Saint-Ouen, ce dimanche. Les opposants au futur Grand hôpital nord suggèrent la création d’un hôpital de taille modérée à Saint-Ouen, la démolition-reconstruction de Bichat à Paris et la rénovation de Beaujon à Clichy. LP/E.M.

Ils ont conçu un nouveau cahier des charges et comptent fortement sur l'AP-HP pour l'étudier. Les opposants au futur campus hospitalo-universitaire de Saint-Ouen ont présenté leur « contre-projet » ce dimanche, lors d'une prise de parole, en bordure de l'ancien site PSA, censé accueillir le grand hôpital nord en 2028.

L'AP-HP prévoit d'y fusionner les hôpitaux Bichat (Paris, XVIIIe) et Beaujon de Clichy (Hauts-de-Seine) d'ici à 2028. Ce site en plein centre-ville accueillera aussi quelque 12 500 étudiants en médecine de l'université Paris-Diderot.

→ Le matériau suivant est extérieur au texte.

/-! `setRefused`. -/
@[simp] theorem setRefused_cfg (s : State) : (setRefused s).cfg = s.cfg := rfl
@[simp] theorem setRefused_rf (s : State) : (setRefused s).rf = s.rf := rfl
@[simp] theorem setRefused_fbW (s : State) : (setRefused s).fbW = s.fbW := rfl
@[simp] theorem setRefused_fbH (s : State) : (setRefused s).fbH = s.fbH := rfl
@[simp] theorem setRefused_fb (s : State) : (setRefused s).fb = s.fb := rfl
@[simp] theorem setRefused_fbGen (s : State) : (setRefused s).fbGen = s.fbGen := rfl
@[simp] theorem setRefused_st (s : State) : (setRefused s).st = s.st := rfl
@[simp] theorem setRefused_stGen (s : State) : (setRefused s).stGen = s.stGen := rfl
@[simp] theorem setRefused_pal (s : State) : (setRefused s).pal = s.pal := rfl
@[simp] theorem setRefused_psX (s : State) : (setRefused s).psX = s.psX := rfl
@[simp] theorem setRefused_psY (s : State) : (setRefused s).psY = s.psY := rfl
@[simp] theorem setRefused_psBtn (s : State) : (setRefused s).psBtn = s.psBtn := rfl
@[simp] theorem setRefused_rz (s : State) : (setRefused s).rz = s.rz := rfl
@[simp] theorem setRefused_sd (s : State) : (setRefused s).sd = s.sd := rfl
@[simp] theorem setRefused_qw (s : State) : (setRefused s).qw = s.qw := rfl
@[simp] theorem setRefused_qh (s : State) : (setRefused s).qh = s.qh := rfl
@[simp] theorem setRefused_un (s : State) : (setRefused s).un = s.un := rfl
@[simp] theorem setRefused_vn (s : State) : (setRefused s).vn = s.vn := rfl
@[simp] theorem setRefused_ph (s : State) : (setRefused s).ph = s.ph := rfl
@[simp] theorem setRefused_refused (s : State) : (setRefused s).refused = true := rfl
@[simp] theorem setRefused_evaluating (s : State) : (setRefused s).evaluating = s.evaluating := rfl
@[simp] theorem setRefused_hstate (s : State) : (setRefused s).hstate = s.hstate := rfl
@[simp] theorem setRefused_idx (s : State) : (setRefused s).idx = s.idx := rfl
@[simp] theorem setRefused_input (s : State) : (setRefused s).input = s.input := rfl
@[simp] theorem setRefused_hostTodo (s : State) : (setRefused s).hostTodo = s.hostTodo := rfl
@[simp] theorem setRefused_sched (s : State) : (setRefused s).sched = s.sched := rfl
@[simp] theorem setRefused_log (s : State) : (setRefused s).log = s.log := rfl

/-! `refuse`. -/
@[simp] theorem refuse_cfg (r : RefuseReason) (s : State) : (refuse r s).cfg = s.cfg := rfl
@[simp] theorem refuse_rf (r : RefuseReason) (s : State) : (refuse r s).rf = s.rf := rfl
@[simp] theorem refuse_fbW (r : RefuseReason) (s : State) : (refuse r s).fbW = s.fbW := rfl
@[simp] theorem refuse_fbH (r : RefuseReason) (s : State) : (refuse r s).fbH = s.fbH := rfl
@[simp] theorem refuse_fb (r : RefuseReason) (s : State) : (refuse r s).fb = s.fb := rfl
@[simp] theorem refuse_fbGen (r : RefuseReason) (s : State) : (refuse r s).fbGen = s.fbGen := rfl
@[simp] theorem refuse_st (r : RefuseReason) (s : State) : (refuse r s).st = s.st := rfl
@[simp] theorem refuse_stGen (r : RefuseReason) (s : State) : (refuse r s).stGen = s.stGen := rfl
@[simp] theorem refuse_pal (r : RefuseReason) (s : State) : (refuse r s).pal = s.pal := rfl
@[simp] theorem refuse_psX (r : RefuseReason) (s : State) : (refuse r s).psX = s.psX := rfl
@[simp] theorem refuse_psY (r : RefuseReason) (s : State) : (refuse r s).psY = s.psY := rfl
@[simp] theorem refuse_psBtn (r : RefuseReason) (s : State) : (refuse r s).psBtn = s.psBtn := rfl
@[simp] theorem refuse_rz (r : RefuseReason) (s : State) : (refuse r s).rz = s.rz := rfl
@[simp] theorem refuse_sd (r : RefuseReason) (s : State) : (refuse r s).sd = s.sd := rfl
@[simp] theorem refuse_qw (r : RefuseReason) (s : State) : (refuse r s).qw = s.qw := rfl
@[simp] theorem refuse_qh (r : RefuseReason) (s : State) : (refuse r s).qh = s.qh := rfl
@[simp] theorem refuse_un (r : RefuseReason) (s : State) : (refuse r s).un = s.un := rfl
@[simp] theorem refuse_vn (r : RefuseReason) (s : State) : (refuse r s).vn = s.vn := rfl
@[simp] theorem refuse_ph (r : RefuseReason) (s : State) : (refuse r s).ph = s.ph := rfl
@[simp] theorem refuse_refused (r : RefuseReason) (s : State) : (refuse r s).refused = true := rfl
@[simp] theorem refuse_evaluating (r : RefuseReason) (s : State) :
    (refuse r s).evaluating = s.evaluating := rfl
@[simp] theorem refuse_hstate (r : RefuseReason) (s : State) : (refuse r s).hstate = s.hstate := rfl
@[simp] theorem refuse_idx (r : RefuseReason) (s : State) : (refuse r s).idx = s.idx := rfl
@[simp] theorem refuse_input (r : RefuseReason) (s : State) : (refuse r s).input = s.input := rfl
@[simp] theorem refuse_hostTodo (r : RefuseReason) (s : State) :
    (refuse r s).hostTodo = s.hostTodo := rfl
@[simp] theorem refuse_sched (r : RefuseReason) (s : State) : (refuse r s).sched = s.sched := rfl
@[simp] theorem refuse_log (r : RefuseReason) (s : State) :
    (refuse r s).log = s.log ++ [.refusal r] := rfl

/-! `setResizePending`. -/
@[simp] theorem setResizePending_cfg (s : State) : (setResizePending s).cfg = s.cfg := rfl
@[simp] theorem setResizePending_rf (s : State) : (setResizePending s).rf = s.rf := rfl
@[simp] theorem setResizePending_fbW (s : State) : (setResizePending s).fbW = s.fbW := rfl
@[simp] theorem setResizePending_fbH (s : State) : (setResizePending s).fbH = s.fbH := rfl
@[simp] theorem setResizePending_fb (s : State) : (setResizePending s).fb = s.fb := rfl
@[simp] theorem setResizePending_fbGen (s : State) : (setResizePending s).fbGen = s.fbGen := rfl
@[simp] theorem setResizePending_st (s : State) : (setResizePending s).st = s.st := rfl
@[simp] theorem setResizePending_stGen (s : State) : (setResizePending s).stGen = s.stGen := rfl
@[simp] theorem setResizePending_pal (s : State) : (setResizePending s).pal = s.pal := rfl
@[simp] theorem setResizePending_psX (s : State) : (setResizePending s).psX = s.psX := rfl
@[simp] theorem setResizePending_psY (s : State) : (setResizePending s).psY = s.psY := rfl
@[simp] theorem setResizePending_psBtn (s : State) : (setResizePending s).psBtn = s.psBtn := rfl
@[simp] theorem setResizePending_rz (s : State) : (setResizePending s).rz = true := rfl
@[simp] theorem setResizePending_sd (s : State) : (setResizePending s).sd = s.sd := rfl
@[simp] theorem setResizePending_qw (s : State) : (setResizePending s).qw = s.qw := rfl
@[simp] theorem setResizePending_qh (s : State) : (setResizePending s).qh = s.qh := rfl
@[simp] theorem setResizePending_un (s : State) : (setResizePending s).un = s.un := rfl
@[simp] theorem setResizePending_vn (s : State) : (setResizePending s).vn = s.vn := rfl
@[simp] theorem setResizePending_ph (s : State) : (setResizePending s).ph = s.ph := rfl
@[simp] theorem setResizePending_refused (s : State) :
    (setResizePending s).refused = s.refused := rfl
@[simp] theorem setResizePending_evaluating (s : State) :
    (setResizePending s).evaluating = s.evaluating := rfl
@[simp] theorem setResizePending_hstate (s : State) : (setResizePending s).hstate = s.hstate := rfl
@[simp] theorem setResizePending_idx (s : State) : (setResizePending s).idx = s.idx := rfl
@[simp] theorem setResizePending_input (s : State) : (setResizePending s).input = s.input := rfl
@[simp] theorem setResizePending_hostTodo (s : State) :
    (setResizePending s).hostTodo = s.hostTodo := rfl
@[simp] theorem setResizePending_sched (s : State) : (setResizePending s).sched = s.sched := rfl
@[simp] theorem setResizePending_log (s : State) : (setResizePending s).log = s.log := rfl
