-- ==== Sys2Proof/Tests/Slice0.lean ====
section
/-! SUPPORT. Tests.  Expected results are those of spec 95_test_vectors (the vector is named beside
each test) or of the rule named; and, for every statement with hypotheses, a concrete state and
operands that meet all of them. -/

namespace Sys2Proof.Tests

open Sys2Proof Sys2Proof.Machine

/-! WellFormed: the ill-formed transaction of each check (R98 (3)). -/

theorem test_wf_answers_clash : (Instr.boot true true 0).wellFormed = false := by decide
theorem test_wf_count_clash : (Instr.boot true false 1).wellFormed = false := by decide
theorem test_wf_boot_accepted : (Instr.boot false true 7).wellFormed = true := by decide
theorem test_encode_ill_formed_rejected :
    decode (encodeBytes (.boot true true 0)) = .reject .contradictoryAnswers := by decide

/-! Decode: one word of each constructor, written out from R92 to R95, and the reserved ones. -/

theorem test_decode_pin : decodeTableWord 72 0x00_0000007A_00000000 = some (.pin 0x7A) := by decide
theorem test_decode_pout :
    decodeTableWord 72 0x01_00000008_0000000F = some (.pout 0x08 0x0F) := by decide
theorem test_decode_push :
    decodeTableWord 72 0x02_000000C4_0000001E = some (.push 0xC4 0x1E) := by decide
theorem test_decode_peek : decodeTableWord 72 0x03_00000035_00000000 = some (.peek 0x35) := by decide
theorem test_decode_resize :
    decodeTableWord 72 0x04_000007D0_00000008 = some (.resize 2000 8) := by decide
theorem test_decode_fbwr :
    decodeTableWord 72 0x05_00000201_FF102030 = some (.fbwr 513 0xFF102030) := by decide
theorem test_decode_blit : decodeTableWord 72 0x06_00000000_00000000 = some .blit := by decide
theorem test_decode_rnote : decodeTableWord 72 0x07_00000000_00000000 = some .rnote := by decide
theorem test_decode_geom : decodeTableWord 72 0x08_00000000_00000000 = some .geom := by decide
theorem test_decode_pmove :
    decodeTableWord 72 0x09_FFFFFFF6_000003E8 = some (.pmove (-10) 1000) := by decide
theorem test_decode_bdown :
    decodeTableWord 72 0x0A_00000001_00000000 = some (.bdown 1) := by decide
theorem test_decode_bup : decodeTableWord 72 0x0B_00000003_00000000 = some (.bup 3) := by decide
theorem test_decode_boot :
    decodeTableWord 72 0x0C_00000002_00000001 = some (.boot false true 1) := by decide
theorem test_decode_frame :
    decodeTableWord 72 0x0D_00000002_00000000 = some (.frame false true 0) := by decide
theorem test_decode_stop : decodeTableWord 72 0x0E_00000000_00000000 = some .stop := by decide
theorem test_decode_boot_clash : decodeTableWord 72 0x0C_00000003_00000000 = none := by decide
theorem test_decode_reserved_op :
    decode (tableDescriptor 72 0x0F_00000000_00000000).bytes = .reject .reservedOp := by decide
theorem test_decode_mbz :
    decode (tableDescriptor 72 0x00_0000017A_00000000).bytes = .reject .nonzeroMbz := by decide
theorem test_decode_truncated : decode [0x00, 0x00] = .reject .truncated := by decide
theorem test_bytes_order : encodeBytes (.frame true false 0x01020304) =
    [0x0D, 0x00, 0x00, 0x00, 0x01, 0x01, 0x02, 0x03, 0x04] := by decide

/-! States. -/

/-- The reference configuration with a small framebuffer. -/
def config (w h : Nat) : Config := { Config.ref with bootW := w, bootH := h }

/-- Reset with a small framebuffer, BENCH on. -/
def bench : State := State.resetWith (config 8 8)

/-- The same after a boot, BENCH off, with a trace. -/
def booted (input : List Instr) : State :=
  { State.resetWith { config 8 8 with bench := false } with
    ph := .idle
    input := traceBytes input }

/-- A slot's kind changed. -/
def withSlot (k : Nat) (kind : SlotKind) (s : State) : State :=
  { s with cfg := { s.cfg with slots := s.cfg.slots.set k kind } }

/-- The reference configuration with the other policies. -/
def rejecting : State := State.resetWith { config 8 8 with resizePolicy := .reject }

def ignoring : State :=
  { State.resetWith { config 8 8 with evalFailPolicy := .ignore } with ph := .idle }

/-- A shutdown has been requested. -/
def stopping : State := { booted [] with sd := true }

/-- A shutdown request that HOST has issued and that has not taken effect yet. -/
def stopPending : State := { booted [] with hostTodo := [.requestStop] }

/-- Reset with a nested transaction in the trace. -/
def bootable : State := { bench with input := traceBytes [.pout 0x20 0x01] }

/-- HOST takes two steps at its next chance and none at the one after. -/
def torn : State := { bench with sched := [2, 0] }

/-- The mouse slot has an external handler; the screen slot has the reference screen handler. -/
def externalMouse : State := withSlot 9 (.device .external) bench

def refScreen : State := withSlot 2 (.device .refScreen) bench

/-- An external handler in the system slot, in the screen slot, in the one slot that is both. -/
def externalSystem : State := withSlot 0 (.device .external) bench

def externalScreen : State := withSlot 2 (.device .external) bench

def externalBoth : State :=
  withSlot 0 (.device .external) (State.resetWith { config 8 8 with scrVecAddr := 0x0E })

/-- What a transaction leaves, if it answers a next state. -/
def after {α : Type} (i : Instr) (s : State) (f : State → α) : Option α :=
  match exec i s with
  | .next t => some (f t)
  | .fault _ => none
  | .refused _ => none

/-- What two transactions leave. -/
def after2 {α : Type} (i j : Instr) (s : State) (f : State → α) : Option α :=
  (after i s fun t => after j t f).join

/-- Four port registers. -/
def regs4 (s : State) (a : Byte) : List Byte :=
  [rfRead s a, rfRead s (a + 1), rfRead s (a + 2), rfRead s (a + 3)]

/-- The number of frame outputs handed out. -/
def frames (s : State) : Nat :=
  s.log.countP fun e => match e with | .frame _ => true | _ => false

/-! Port transactions (V1, V5 to V13, V44). -/

theorem test_pin_none : after (.pin 0x7A) { bench with rf := [(0x7A, 0x5C)] } (·.log) =
    some [.result 0x5C] := by decide
theorem test_pin_stub : after (.pin 0x35) { bench with rf := [(0x35, 0x77)] } (·.log) =
    some [.trace (.read 0x35), .result 0x00] := by decide
theorem test_pout_stub : after (.pout 0x35 0x77) bench (fun s => (s.rf, s.log)) =
    some ([(0x35, 0x77)], [.trace (.write 0x35 0x77)]) := by decide
theorem test_pout_palette : after (.pout 0x0D 0x0F) bench (fun s => s.pal.map wordOfPixel) =
    some [0xFF000000, 0xFF000000, 0xFF000000, 0xFF0000FF] := by decide
theorem test_push_leaves_palette_stale :
    after2 (.pout 0x08 0xF0) (.push 0x08 0x00) bench (fun s => (s.rf, s.pal.map wordOfPixel)) =
      some ([], [0xFFFF0000, 0xFF000000, 0xFF000000, 0xFF000000]) := by decide
theorem test_peek_stub : after (.peek 0x35) { bench with rf := [(0x35, 0x77)] } (·.log) =
    some [.result 0x77] := by decide

/-! Screen bridge transactions (V17, V18, V22, V24, V25, V27, V29a, V29b). -/

theorem test_resize_clamped : after (.resize 1030 8) bench (fun s => (s.fbW, s.fbH, s.refused)) =
    some (1024, 8, false) := by decide
theorem test_resize_off_grid : after (.resize 100 100) bench (fun s => (s.fbW, s.refused)) =
    some (8, true) := by decide
theorem test_fbwr : after (.fbwr 9 0xFF102030) bench (·.fb) =
    some [(9, ⟨0x30, 0x20, 0x10, 0xFF⟩)] := by decide
theorem test_fbwr_outside : after (.fbwr 64 0x01020304) bench (fun s => (s.fb, s.refused)) =
    some ([], true) := by decide
theorem test_blit : after2 (.fbwr 9 0xFF102030) .blit bench (fun s => wordOfPixel (stRead s 1025)) =
    some 0xFF302010 := by decide
theorem test_blit_stride :
    after .blit { bench with st := [(8, ⟨1, 2, 3, 4⟩)] } (fun s => (s.st.length, stRead s 8)) =
      some (65, ⟨1, 2, 3, 4⟩) := by decide
theorem test_rnote : after .rnote { bench with rz := false } (·.rz) = some true := by decide
theorem test_geom : after .geom bench (fun s => (s.qw, s.qh, s.un, s.vn, s.rz)) =
    some (8, 8, 8, 8, false) := by decide
theorem test_resize_then_geom :
    after2 (.resize 1024 1024) .geom bench (fun s => (s.un, s.vn, s.rz)) =
      some (0x400, 0x400, false) := by decide

/-! Input transactions (W6, V35, V38 to V44). -/

theorem test_pmove : after (.pmove (-10) 1000) { bench with fbW := 512, fbH := 320 }
    (fun s => regs4 s 0x92) = some [0x00, 0x00, 0x01, 0x40] := by decide
theorem test_pmove_extremes : after (.pmove 0x7FFFFFFF 0x80000000) { bench with fbW := 512 }
    (fun s => (s.psX, s.psY)) = some (512, 0) := by decide
theorem test_bdown : after2 (.bdown 0) (.bdown 1) bench (fun s => (s.psBtn, rfRead s 0x96)) =
    some (0x03, 0x03) := by decide
theorem test_bdown_restores_image :
    after2 (.pout 0x96 0x00) (.bdown 7) { bench with psBtn := 0x03 } (fun s => rfRead s 0x96) =
      some 0x83 := by decide
theorem test_bup : after (.bup 0) { bench with psBtn := 0x03 } (fun s => (s.psBtn, rfRead s 0x96)) =
    some (0x02, 0x02) := by decide
theorem test_button_ignored : after (.bup 8) { bench with psBtn := 0xFF } (fun s => (s.psBtn, s.rf)) =
    some (0xFF, []) := by decide

/-! Sequencer transactions (V50 to V60, P4). -/

theorem test_boot_runs_nested :
    after (.boot false false 2) { bench with input := traceBytes [.pout 0x20 0x01, .pout 0x21 0x40] }
      (fun s => (s.rf, s.ph, s.input)) = some ([(0x20, 0x01), (0x21, 0x40)], .idle, []) := by decide
theorem test_boot_fails : after (.boot false true 0) bench (·.ph) = some .fatal := by decide
theorem test_frame_stops_next : after2 (.frame false false 1) (.frame false false 0) (booted [.stop])
    (fun s => (s.ph, frames s)) = some (.stopped, 1) := by decide
theorem test_frame_skipped : after (.frame true false 0)
    { booted [] with rf := [(0x20, 0xAB), (0x21, 0xCD)] } (·.log) =
      some [.phase .exec, .evaluate 0xABCD, .raised (.frameEvalFail 0xABCD), .phase .idle] := by
  decide
/-- HOST falls between the loop top and the vector read (R14, R202): a STOP and the store of a button,
in a register that the configuration makes the vector's high byte, are both held back past T0. -/
theorem test_host_between_loop_top_and_vector :
    after (.frame true false 0)
      { State.resetWith { config 8 8 with mouseStateAddr := 0x20 } with
        ph := .idle
        hostTodo := [.requestStop, .press 0x01, .storeButtons]
        sched := [0, 3] } (fun s => (s.sd, s.log)) =
      some (true, [.phase .exec, .evaluate 0x0100, .raised (.frameEvalFail 0x0100),
        .phase .idle]) := by decide
theorem test_nested_blit_refused : after (.frame false false 1) (booted [.blit]) (·.refused) =
    some true := by decide
theorem test_stop : after .stop (booted []) (fun s => (s.sd, s.ph)) = some (true, .idle) := by decide

/-! One step from reset runs the placed word. -/

theorem test_step_placed :
    (match step (State.reset.withFetchWord 72 0x02_000000C4_0000001E) with
      | .next t => some (t.rf, t.input)
      | _ => none) = some ([(0xC4, 0x1E)], []) := by decide
theorem test_step_reserved :
    (match step (State.reset.withFetchWord 72 0x0F_00000000_00000000) with
      | .next t => some (t.refused, t.input)
      | _ => none) = some (true, []) := by decide

/-! Pseudo-transactions and text (R100, R101). -/

theorem test_portOut2 : portOut2 0x20 0x0140 = some [.pout 0x20 0x01, .pout 0x21 0x40] := by decide
theorem test_text : (textOf (.pmove (-10) 1000), textOf (.fbwr 1 0xFF102030)) =
    ("pointerMove(-10, 1000)", "fbWrite(1, 0xff102030)") := by decide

Les opposants présents, parmi lesquels quelques élus communistes, posent d'abord en condition préalable la non-fermeture de Bichat et de Beaujon. Ils proposent de reconstruire le premier sur site, « en augmentant l'emprise foncière autour » et de réhabiliter le second.

En parallèle, ils imaginent la construction, à Saint-Ouen, d'un « hôpital de taille modéré, de 300 à 500 places » décrit le conseiller municipal d'opposition (DVG) Denis Vemclefs. Selon lui, conserver les deux structures existantes permettrait de trouver une autre implantation pour la nouvelle construction. « On peut imaginer l'inclure dans la phase 4 des Docks, ce qui permettrait des accès plus faciles qu'ici, en plein centre-ville », propose-t-il.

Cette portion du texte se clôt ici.